Do not download files from this page (they are needed only for developers), let the extension download everything itself.
@ehristoforu so extension downloading all by itself? i installed sdweb-easy-stablecascade-diffusers for automatic1111 and nothing happened, how to make it download
@berrrserk2020298 yeah i lost around 40gb of space trying to download these models both ways, halfway through the download would get interrupted and it had no indication of where it downloaded the diffusers to, so these models downloading into oblivion cost me a lot of SSD space
put in the stage c of a normal workflow give error dont work!
rror occurred when executing CheckpointLoaderSimple: 'model.diffusion_model.input_blocks.0.0.weight' File "F:\Ai\ComfyUI\execution.py", line 152, in recursive_execute output_data, output_ui = get_output_data(obj, input_data_all) File "F:\Ai\ComfyUI\execution.py", line 82, in get_output_data return_values = map_node_over_list(obj, input_data_all, obj.FUNCTION, allow_interrupt=True) File "F:\Ai\ComfyUI\execution.py", line 75, in map_node_over_list results.append(getattr(obj, func)(**slice_dict(input_data_all, i))) File "F:\Ai\ComfyUI\nodes.py", line 540, in load_checkpoint out = comfy.sd.load_checkpoint_guess_config(ckpt_path, output_vae=True, output_clip=True, embedding_directory=folder_paths.get_folder_paths("embeddings")) File "F:\Ai\ComfyUI\comfy\sd.py", line 506, in load_checkpoint_guess_config model_config = model_detection.model_config_from_unet(sd, "model.diffusion_model.") File "F:\Ai\ComfyUI\comfy\model_detection.py", line 193, in model_config_from_unet unet_config = detect_unet_config(state_dict, unet_key_prefix) File "F:\Ai\ComfyUI\comfy\model_detection.py", line 77, in detect_unet_config model_channels = state_dict['{}input_blocks.0.0.weight'.format(key_prefix)].shape[0]

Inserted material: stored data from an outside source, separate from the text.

/-! ### deliver -/

@[simp] theorem Station.deliver_now (c : Instr) : (s.deliver c).now = s.now := rfl
@[simp] theorem Station.deliver_deliveries (c : Instr) : (s.deliver c).deliveries = s.deliveries ++ [c] := rfl
@[simp] theorem Station.deliver_taps (c : Instr) : (s.deliver c).taps = s.taps := rfl
@[simp] theorem Station.deliver_lockers (c : Instr) : (s.deliver c).lockers = s.lockers := rfl
@[simp] theorem Station.deliver_claims (c : Instr) : (s.deliver c).claims = s.claims := rfl
@[simp] theorem Station.deliver_directory (c : Instr) : (s.deliver c).directory = s.directory := rfl
@[simp] theorem Station.deliver_tally (c : Instr) : (s.deliver c).tally = s.tally := rfl
@[simp] theorem Station.deliver_cabins (c : Instr) : (s.deliver c).cabins = s.cabins := rfl
@[simp] theorem Station.deliver_drive (c : Instr) : (s.deliver c).drive = s.drive := rfl
@[simp] theorem Station.deliver_scan (c : Instr) : (s.deliver c).scan = s.scan := rfl
@[simp] theorem Station.deliver_link (c : Instr) : (s.deliver c).link = s.link := rfl
@[simp] theorem Station.deliver_orders (c : Instr) : (s.deliver c).orders = s.orders := rfl
@[simp] theorem Station.deliver_panel (c : Instr) : (s.deliver c).panel = s.panel := rfl
@[simp] theorem Station.deliver_restart (c : Instr) : (s.deliver c).restart = s.restart := rfl

/-! ### reach -/

@[simp] theorem Station.reach_now (t : Moment) : (s.reach t).now = max s.now t := rfl
@[simp] theorem Station.reach_deliveries (t : Moment) : (s.reach t).deliveries = s.deliveries := rfl
@[simp] theorem Station.reach_taps (t : Moment) : (s.reach t).taps = s.taps := rfl
@[simp] theorem Station.reach_lockers (t : Moment) : (s.reach t).lockers = s.lockers := rfl
@[simp] theorem Station.reach_claims (t : Moment) : (s.reach t).claims = s.claims := rfl
@[simp] theorem Station.reach_directory (t : Moment) : (s.reach t).directory = s.directory := rfl
@[simp] theorem Station.reach_tally (t : Moment) : (s.reach t).tally = s.tally := rfl
@[simp] theorem Station.reach_cabins (t : Moment) : (s.reach t).cabins = s.cabins := rfl
@[simp] theorem Station.reach_drive (t : Moment) : (s.reach t).drive = s.drive := rfl
@[simp] theorem Station.reach_scan (t : Moment) : (s.reach t).scan = s.scan := rfl
@[simp] theorem Station.reach_link (t : Moment) : (s.reach t).link = s.link := rfl
@[simp] theorem Station.reach_orders (t : Moment) : (s.reach t).orders = s.orders := rfl
@[simp] theorem Station.reach_panel (t : Moment) : (s.reach t).panel = s.panel := rfl
@[simp] theorem Station.reach_restart (t : Moment) : (s.reach t).restart = s.restart := rfl

/-! ### changeLocker -/

@[simp] theorem Station.changeLocker_now (n : Nat) (f : Locker → Locker) :
    (s.changeLocker n f).now = s.now := rfl
@[simp] theorem Station.changeLocker_deliveries (n : Nat) (f : Locker → Locker) :
    (s.changeLocker n f).deliveries = s.deliveries := rfl
@[simp] theorem Station.changeLocker_taps (n : Nat) (f : Locker → Locker) :
    (s.changeLocker n f).taps = s.taps := rfl
@[simp] theorem Station.changeLocker_lockers_lockers (n : Nat) (f : Locker → Locker) :
    (s.changeLocker n f).lockers.lockers =
      updateWhere (fun l => decide (l.number = n)) f s.lockers.lockers := rfl
@[simp] theorem Station.changeLocker_lockers_holdings (n : Nat) (f : Locker → Locker) :
    (s.changeLocker n f).lockers.holdings = s.lockers.holdings := rfl
@[simp] theorem Station.changeLocker_lockers_minute (n : Nat) (f : Locker → Locker) :
    (s.changeLocker n f).lockers.minute = s.lockers.minute := rfl
@[simp] theorem Station.changeLocker_lockers_minuteDue (n : Nat) (f : Locker → Locker) :
    (s.changeLocker n f).lockers.minuteDue = s.lockers.minuteDue := rfl
@[simp] theorem Station.changeLocker_lockers_forcedDoors (n : Nat) (f : Locker → Locker) :
    (s.changeLocker n f).lockers.forcedDoors = s.lockers.forcedDoors := rfl
@[simp] theorem Station.changeLocker_lockers_doubles (n : Nat) (f : Locker → Locker) :
    (s.changeLocker n f).lockers.doubles = s.lockers.doubles := rfl
@[simp] theorem Station.changeLocker_claims (n : Nat) (f : Locker → Locker) :
    (s.changeLocker n f).claims = s.claims := rfl
@[simp] theorem Station.changeLocker_directory (n : Nat) (f : Locker → Locker) :
    (s.changeLocker n f).directory = s.directory := rfl
@[simp] theorem Station.changeLocker_tally (n : Nat) (f : Locker → Locker) :
    (s.changeLocker n f).tally = s.tally := rfl
@[simp] theorem Station.changeLocker_cabins (n : Nat) (f : Locker → Locker) :
    (s.changeLocker n f).cabins = s.cabins := rfl
@[simp] theorem Station.changeLocker_drive (n : Nat) (f : Locker → Locker) :
    (s.changeLocker n f).drive = s.drive := rfl
@[simp] theorem Station.changeLocker_scan (n : Nat) (f : Locker → Locker) :
    (s.changeLocker n f).scan = s.scan := rfl
@[simp] theorem Station.changeLocker_link (n : Nat) (f : Locker → Locker) :
    (s.changeLocker n f).link = s.link := rfl
@[simp] theorem Station.changeLocker_orders (n : Nat) (f : Locker → Locker) :
    (s.changeLocker n f).orders = s.orders := rfl
@[simp] theorem Station.changeLocker_panel (n : Nat) (f : Locker → Locker) :
    (s.changeLocker n f).panel = s.panel := rfl
@[simp] theorem Station.changeLocker_restart (n : Nat) (f : Locker → Locker) :
    (s.changeLocker n f).restart = s.restart := rfl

how do u install this shit?
its too difficult to install, im going back to normal diffusers.
Hello. I have this error... What should I do?
Error: Could not load the stable-diffusion model! Reason: 'time_embed.0.weight'
Instead of this megafile, all you need is this standalone version, only a couple of gigs and runs on 12GB cards https://github.com/EtienneDosSantos/stable-cascade-one-click-installer
Do you know why the version on Civitai so much larger?
Double thanks, lol.
Are people still investing in Stable Cascade? It looks really good, but thee 34GB is kinda holding me back to "just try it", since I have not much space left! 💕
Nevermind, I see it's not even that popular, I have models with more likes! 👌
Jessus, what hardware I need for this?
34 GB for quality and resolution on par with SDXL? Thank goodness it's available on HuggingFace.